Такие меры в "Евросети" привычны. "Это уже вторая акция в этом году — летом было уволено 8-10 человек, за то что они использовали служебный компьютер в рабочее время для просмотра порнографии, сайтов о Гарри Поттере, игр или скачивания фильмов", — поясняет Чичваркин. По его словам, служба безопасности и управление по работе с людьми такие мероприятия проводят регулярно. Он уверяет, что это не показательные увольнения, чтобы устрашить остальных, а целенаправленная политика. Каков размер материального ущерба, который нанесли сотрудники, по признанию Чичваркина, в компании не подсчитывали. "Главный ущерб нанесли слову "работа", — добавляет он. При этом, по его мнению, в компании много личностных свобод. "Например, продавцы-консультанты у нас могут ходить в юбках любой длины, хоть и вообще без юбки, иметь любой цвет волос, делать татуировки", — перечисляет Чичваркин. Кроме того, по его словам, их корпоративная культура не запрещает иметь нетрадиционную ориентацию. Он говорит, что, "если две девочки или два мальчика хотят работать на одной точке — пусть работают, лишь бы продажи шли хорошо".

Один из фигурантов черного списка, пожелавший остаться неназванным, говорит, что информационное письмо о лидерах по порно- и развлекательному трафику не только разослали всем сотрудникам по почте, но и вывесили на "доске позора" в офисе компании для всеобщего обозрения. По его словам, эта карательная мера возымела на него сильнейшее воздействие. "С тех пор я вообще отказался от пользования Интернетом, а если мне понадобится какая-то информация для работы, к примеру посмотреть изменения в законах, я лучше куплю книжку", — говорит работник.
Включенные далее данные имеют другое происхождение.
/-! ### grantEngine -/

@[simp] theorem grantEngine_resetLow (s : State) (r : TestRecord) (e : EngineId) : (s.grantEngine r e).resetLow = s.resetLow := by
  simp [grantEngine]
@[simp] theorem grantEngine_lastCause (s : State) (r : TestRecord) (e : EngineId) : (s.grantEngine r e).lastCause = s.lastCause := by
  simp [grantEngine]
@[simp] theorem grantEngine_receiver (s : State) (r : TestRecord) (e : EngineId) : (s.grantEngine r e).receiver = s.receiver := by
  simp [grantEngine]
@[simp] theorem grantEngine_inbox (s : State) (r : TestRecord) (e : EngineId) : (s.grantEngine r e).inbox = s.inbox := by
  simp [grantEngine]
@[simp] theorem grantEngine_overflow (s : State) (r : TestRecord) (e : EngineId) : (s.grantEngine r e).overflow = s.overflow := by
  simp [grantEngine]
@[simp] theorem grantEngine_sender (s : State) (r : TestRecord) (e : EngineId) : (s.grantEngine r e).sender = s.sender := by
  simp [grantEngine]
@[simp] theorem grantEngine_profiles (s : State) (r : TestRecord) (e : EngineId) : (s.grantEngine r e).profiles = s.profiles := by
  simp [grantEngine]
@[simp] theorem grantEngine_nextNumber (s : State) (r : TestRecord) (e : EngineId) : (s.grantEngine r e).nextNumber = s.nextNumber := by
  simp [grantEngine]
@[simp] theorem grantEngine_recheck (s : State) (r : TestRecord) (e : EngineId) : (s.grantEngine r e).recheck = s.recheck := by
  simp [grantEngine]
@[simp] theorem grantEngine_results (s : State) (r : TestRecord) (e : EngineId) : (s.grantEngine r e).results = s.results := by
  simp [grantEngine]
@[simp] theorem grantEngine_passDue (s : State) (r : TestRecord) (e : EngineId) : (s.grantEngine r e).passDue = s.passDue := by
  simp [grantEngine]
@[simp] theorem grantEngine_fetch (s : State) (r : TestRecord) (e : EngineId) : (s.grantEngine r e).fetch = s.fetch := by
  simp [grantEngine]
@[simp] theorem grantEngine_choices (s : State) (r : TestRecord) (e : EngineId) : (s.grantEngine r e).choices = s.choices := by
  simp [grantEngine]
@[simp] theorem grantEngine_pending (s : State) (r : TestRecord) (e : EngineId) : (s.grantEngine r e).pending = s.pending := by
  simp [grantEngine]

/-! ### grant -/

@[simp] theorem grant_resetLow (s : State) (r : TestRecord) (e : EngineId) : (s.grant r e).resetLow = s.resetLow := by
  simp only [grant]; split <;> simp
@[simp] theorem grant_lastCause (s : State) (r : TestRecord) (e : EngineId) : (s.grant r e).lastCause = s.lastCause := by
  simp only [grant]; split <;> simp
@[simp] theorem grant_receiver (s : State) (r : TestRecord) (e : EngineId) : (s.grant r e).receiver = s.receiver := by
  simp only [grant]; split <;> simp
@[simp] theorem grant_inbox (s : State) (r : TestRecord) (e : EngineId) : (s.grant r e).inbox = s.inbox := by
  simp only [grant]; split <;> simp
@[simp] theorem grant_overflow (s : State) (r : TestRecord) (e : EngineId) : (s.grant r e).overflow = s.overflow := by
  simp only [grant]; split <;> simp
@[simp] theorem grant_sender (s : State) (r : TestRecord) (e : EngineId) : (s.grant r e).sender = s.sender := by
  simp only [grant]; split <;> simp
@[simp] theorem grant_profiles (s : State) (r : TestRecord) (e : EngineId) : (s.grant r e).profiles = s.profiles := by
  simp only [grant]; split <;> simp
@[simp] theorem grant_nextNumber (s : State) (r : TestRecord) (e : EngineId) : (s.grant r e).nextNumber = s.nextNumber := by
  simp only [grant]; split <;> simp
@[simp] theorem grant_recheck (s : State) (r : TestRecord) (e : EngineId) : (s.grant r e).recheck = s.recheck := by
  simp only [grant]; split <;> simp
@[simp] theorem grant_results (s : State) (r : TestRecord) (e : EngineId) : (s.grant r e).results = s.results := by
  simp only [grant]; split <;> simp
@[simp] theorem grant_passDue (s : State) (r : TestRecord) (e : EngineId) : (s.grant r e).passDue = s.passDue := by
  simp only [grant]; split <;> simp
@[simp] theorem grant_fetch (s : State) (r : TestRecord) (e : EngineId) : (s.grant r e).fetch = s.fetch := by
  simp only [grant]; split <;> simp
@[simp] theorem grant_choices (s : State) (r : TestRecord) (e : EngineId) : (s.grant r e).choices = s.choices := by
  simp only [grant]; split <;> simp
@[simp] theorem grant_pending (s : State) (r : TestRecord) (e : EngineId) : (s.grant r e).pending = s.pending := by
  simp only [grant]; split <;> simp

/-! ### passFuel -/

@[simp] theorem passFuel_resetLow (n : Nat) (s : State) : (s.passFuel n).resetLow = s.resetLow :=
  passFuel_rec (P := fun t => t.resetLow = s.resetLow) (fun t r e _ _ h => by simpa using h) n s rfl
@[simp] theorem passFuel_lastCause (n : Nat) (s : State) : (s.passFuel n).lastCause = s.lastCause :=
  passFuel_rec (P := fun t => t.lastCause = s.lastCause) (fun t r e _ _ h => by simpa using h) n s rfl
@[simp] theorem passFuel_receiver (n : Nat) (s : State) : (s.passFuel n).receiver = s.receiver :=
  passFuel_rec (P := fun t => t.receiver = s.receiver) (fun t r e _ _ h => by simpa using h) n s rfl
@[simp] theorem passFuel_inbox (n : Nat) (s : State) : (s.passFuel n).inbox = s.inbox :=
  passFuel_rec (P := fun t => t.inbox = s.inbox) (fun t r e _ _ h => by simpa using h) n s rfl
@[simp] theorem passFuel_overflow (n : Nat) (s : State) : (s.passFuel n).overflow = s.overflow :=
  passFuel_rec (P := fun t => t.overflow = s.overflow) (fun t r e _ _ h => by simpa using h) n s rfl
@[simp] theorem passFuel_sender (n : Nat) (s : State) : (s.passFuel n).sender = s.sender :=
  passFuel_rec (P := fun t => t.sender = s.sender) (fun t r e _ _ h => by simpa using h) n s rfl
@[simp] theorem passFuel_profiles (n : Nat) (s : State) : (s.passFuel n).profiles = s.profiles :=
  passFuel_rec (P := fun t => t.profiles = s.profiles) (fun t r e _ _ h => by simpa using h) n s rfl
@[simp] theorem passFuel_nextNumber (n : Nat) (s : State) : (s.passFuel n).nextNumber = s.nextNumber :=
  passFuel_rec (P := fun t => t.nextNumber = s.nextNumber) (fun t r e _ _ h => by simpa using h) n s rfl
@[simp] theorem passFuel_recheck (n : Nat) (s : State) : (s.passFuel n).recheck = s.recheck :=
  passFuel_rec (P := fun t => t.recheck = s.recheck) (fun t r e _ _ h => by simpa using h) n s rfl
@[simp] theorem passFuel_results (n : Nat) (s : State) : (s.passFuel n).results = s.results :=
  passFuel_rec (P := fun t => t.results = s.results) (fun t r e _ _ h => by simpa using h) n s rfl
@[simp] theorem passFuel_passDue (n : Nat) (s : State) : (s.passFuel n).passDue = s.passDue :=
  passFuel_rec (P := fun t => t.passDue = s.passDue) (fun t r e _ _ h => by simpa using h) n s rfl
@[simp] theorem passFuel_fetch (n : Nat) (s : State) : (s.passFuel n).fetch = s.fetch :=
  passFuel_rec (P := fun t => t.fetch = s.fetch) (fun t r e _ _ h => by simpa using h) n s rfl
@[simp] theorem passFuel_choices (n : Nat) (s : State) : (s.passFuel n).choices = s.choices :=
  passFuel_rec (P := fun t => t.choices = s.choices) (fun t r e _ _ h => by simpa using h) n s rfl
@[simp] theorem passFuel_pending (n : Nat) (s : State) : (s.passFuel n).pending = s.pending :=
  passFuel_rec (P := fun t => t.pending = s.pending) (fun t r e _ _ h => by simpa using h) n s rfl

/-! ### grantPass -/

@[simp] theorem grantPass_resetLow (s : State) : s.grantPass.resetLow = s.resetLow := by
  simp [grantPass]
@[simp] theorem grantPass_lastCause (s : State) : s.grantPass.lastCause = s.lastCause := by
  simp [grantPass]
@[simp] theorem grantPass_receiver (s : State) : s.grantPass.receiver = s.receiver := by
  simp [grantPass]
@[simp] theorem grantPass_inbox (s : State) : s.grantPass.inbox = s.inbox := by
  simp [grantPass]
@[simp] theorem grantPass_overflow (s : State) : s.grantPass.overflow = s.overflow := by
  simp [grantPass]
@[simp] theorem grantPass_sender (s : State) : s.grantPass.sender = s.sender := by
  simp [grantPass]
@[simp] theorem grantPass_profiles (s : State) : s.grantPass.profiles = s.profiles := by
  simp [grantPass]
@[simp] theorem grantPass_nextNumber (s : State) : s.grantPass.nextNumber = s.nextNumber := by
  simp [grantPass]
@[simp] theorem grantPass_recheck (s : State) : s.grantPass.recheck = s.recheck := by
  simp [grantPass]
@[simp] theorem grantPass_results (s : State) : s.grantPass.results = s.results := by
  simp [grantPass]
@[simp] theorem grantPass_passDue (s : State) : s.grantPass.passDue = s.passDue := by
  simp [grantPass]
@[simp] theorem grantPass_fetch (s : State) : s.grantPass.fetch = s.fetch := by
  simp [grantPass]
@[simp] theorem grantPass_choices (s : State) : s.grantPass.choices = s.choices := by
  simp [grantPass]
@[simp] theorem grantPass_pending (s : State) : s.grantPass.pending = s.pending := by
  simp [grantPass]

/-! ### settle -/

@[simp] theorem settle_resetLow (s : State) : s.settle.resetLow = s.resetLow := by
  simp only [settle]; split <;> simp
@[simp] theorem settle_lastCause (s : State) : s.settle.lastCause = s.lastCause := by
  simp only [settle]; split <;> simp
@[simp] theorem settle_receiver (s : State) : s.settle.receiver = s.receiver := by
  simp only [settle]; split <;> simp
@[simp] theorem settle_inbox (s : State) : s.settle.inbox = s.inbox := by
  simp only [settle]; split <;> simp
@[simp] theorem settle_overflow (s : State) : s.settle.overflow = s.overflow := by
  simp only [settle]; split <;> simp
@[simp] theorem settle_sender (s : State) : s.settle.sender = s.sender := by
  simp only [settle]; split <;> simp
@[simp] theorem settle_profiles (s : State) : s.settle.profiles = s.profiles := by
  simp only [settle]; split <;> simp
@[simp] theorem settle_nextNumber (s : State) : s.settle.nextNumber = s.nextNumber := by
  simp only [settle]; split <;> simp
@[simp] theorem settle_recheck (s : State) : s.settle.recheck = s.recheck := by
  simp only [settle]; split <;> simp
@[simp] theorem settle_results (s : State) : s.settle.results = s.results := by
  simp only [settle]; split <;> simp
@[simp] theorem settle_fetch (s : State) : s.settle.fetch = s.fetch := by
  simp only [settle]; split <;> simp
@[simp] theorem settle_choices (s : State) : s.settle.choices = s.choices := by
  simp only [settle]; split <;> simp
@[simp] theorem settle_pending (s : State) : s.settle.pending = s.pending := by
  simp only [settle]; split <;> simp

/-! ### settleSlot -/

@[simp] theorem settleSlot_resetLow (s : State) (j : Job) (x : TestOutcome) (q : Quad PairRecord) (c : Quad (List Int)) : (s.settleSlot j x q c).resetLow = s.resetLow := by
  simp only [settleSlot]; split
  · rfl
  · split <;> rfl
@[simp] theorem settleSlot_lastCause (s : State) (j : Job) (x : TestOutcome) (q : Quad PairRecord) (c : Quad (List Int)) : (s.settleSlot j x q c).lastCause = s.lastCause := by
  simp only [settleSlot]; split
  · rfl
  · split <;> rfl
@[simp] theorem settleSlot_receiver (s : State) (j : Job) (x : TestOutcome) (q : Quad PairRecord) (c : Quad (List Int)) : (s.settleSlot j x q c).receiver = s.receiver := by
  simp only [settleSlot]; split
  · rfl
  · split <;> rfl
@[simp] theorem settleSlot_inbox (s : State) (j : Job) (x : TestOutcome) (q : Quad PairRecord) (c : Quad (List Int)) : (s.settleSlot j x q c).inbox = s.inbox := by
  simp only [settleSlot]; split
  · rfl
  · split <;> rfl
@[simp] theorem settleSlot_overflow (s : State) (j : Job) (x : TestOutcome) (q : Quad PairRecord) (c : Quad (List Int)) : (s.settleSlot j x q c).overflow = s.overflow := by
  simp only [settleSlot]; split
  · rfl
  · split <;> rfl
@[simp] theorem settleSlot_sender (s : State) (j : Job) (x : TestOutcome) (q : Quad PairRecord) (c : Quad (List Int)) : (s.settleSlot j x q c).sender = s.sender := by
  simp only [settleSlot]; split
  · rfl
  · split <;> rfl
@[simp] theorem settleSlot_ports (s : State) (j : Job) (x : TestOutcome) (q : Quad PairRecord) (c : Quad (List Int)) : (s.settleSlot j x q c).ports = s.ports := by
  simp only [settleSlot]; split
  · rfl
  · split <;> rfl
@[simp] theorem settleSlot_profiles (s : State) (j : Job) (x : TestOutcome) (q : Quad PairRecord) (c : Quad (List Int)) : (s.settleSlot j x q c).profiles = s.profiles := by
  simp only [settleSlot]; split
  · rfl
  · split <;> rfl
@[simp] theorem settleSlot_queue (s : State) (j : Job) (x : TestOutcome) (q : Quad PairRecord) (c : Quad (List Int)) : (s.settleSlot j x q c).queue = s.queue := by
  simp only [settleSlot]; split
  · rfl
  · split <;> rfl
@[simp] theorem settleSlot_nextNumber (s : State) (j : Job) (x : TestOutcome) (q : Quad PairRecord) (c : Quad (List Int)) : (s.settleSlot j x q c).nextNumber = s.nextNumber := by
  simp only [settleSlot]; split
  · rfl
  · split <;> rfl
@[simp] theorem settleSlot_recheck (s : State) (j : Job) (x : TestOutcome) (q : Quad PairRecord) (c : Quad (List Int)) : (s.settleSlot j x q c).recheck = s.recheck := by
  simp only [settleSlot]; split
  · rfl
  · split <;> rfl
@[simp] theorem settleSlot_banks (s : State) (j : Job) (x : TestOutcome) (q : Quad PairRecord) (c : Quad (List Int)) : (s.settleSlot j x q c).banks = s.banks := by
  simp only [settleSlot]; split
  · rfl
  · split <;> rfl
@[simp] theorem settleSlot_engines (s : State) (j : Job) (x : TestOutcome) (q : Quad PairRecord) (c : Quad (List Int)) : (s.settleSlot j x q c).engines = s.engines := by
  simp only [settleSlot]; split
  · rfl
  · split <;> rfl
@[simp] theorem settleSlot_results (s : State) (j : Job) (x : TestOutcome) (q : Quad PairRecord) (c : Quad (List Int)) : (s.settleSlot j x q c).results = s.results := by
  simp only [settleSlot]; split
  · rfl
  · split <;> rfl
@[simp] theorem settleSlot_reports (s : State) (j : Job) (x : TestOutcome) (q : Quad PairRecord) (c : Quad (List Int)) : (s.settleSlot j x q c).reports = s.reports := by
  simp only [settleSlot]; split
  · rfl
  · split <;> rfl
@[simp] theorem settleSlot_passDue (s : State) (j : Job) (x : TestOutcome) (q : Quad PairRecord) (c : Quad (List Int)) : (s.settleSlot j x q c).passDue = s.passDue := by
  simp only [settleSlot]; split
  · rfl
  · split <;> rfl
@[simp] theorem settleSlot_fetch (s : State) (j : Job) (x : TestOutcome) (q : Quad PairRecord) (c : Quad (List Int)) : (s.settleSlot j x q c).fetch = s.fetch := by
  simp only [settleSlot]; split
  · rfl
  · split <;> rfl
@[simp] theorem settleSlot_choices (s : State) (j : Job) (x : TestOutcome) (q : Quad PairRecord) (c : Quad (List Int)) : (s.settleSlot j x q c).choices = s.choices := by
  simp only [settleSlot]; split
  · rfl
  · split <;> rfl
@[simp] theorem settleSlot_pending (s : State) (j : Job) (x : TestOutcome) (q : Quad PairRecord) (c : Quad (List Int)) : (s.settleSlot j x q c).pending = s.pending := by
  simp only [settleSlot]; split
  · rfl
  · split <;> rfl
Эта история выходит за рамки трудового законодательства, считают эксперты. "Здесь может выявиться факт клеветы", — говорит Александр Сарнов, начальник отделения правового обеспечения филиала Фонда социального страхования РФ. По его словам, если работник сможет доказать, что это не он посещал сайты сомнительного содержания, а, к примеру, его паролем кто-то воспользовался или загрузка порносайта произошла по вине вируса, он вправе подать иск о возмещении морального вреда. "Если суд примет сторону сотрудника, тот, кто вывесил информацию на "доске позора", должен будет не только выплатить компенсацию за моральный вред, но и на той же доске вывесить опровержение", — поясняет Сарнов. По его мнению, оно должно выглядеть примерно так: компания приносит свои извинения за обвинение сотрудника в посещении порносайтов. "Кроме того, может быть признан факт незаконного увольнения и человек будет восстановлен на работе", — добавляет Сарнов. Он говорит, что однозначный вывод могут сделать лишь те люди, которые рассматривают компанию "Евросеть" в качестве потенциального места работы.

Привлечь компанию к ответственности за ущерб репутации тоже вряд ли возможно: письмо не содержит никаких выводов о личностных качествах посетителей развлекательных ресурсов, а только констатирует, какой пользователь заходил на какие сайты. На всеобщее обозрение список компания также не выставляла. "Если сотрудники были предупреждены о возможном мониторинге их интернет-активности и посещали не связанные с их профессиональной деятельностью сайты в служебное время с рабочих компьютеров, то говорить о том, что была нарушена тайна частной жизни, сложно", — полагает Вадим Усков, владелец юридической фирмы "Усков и партнеры".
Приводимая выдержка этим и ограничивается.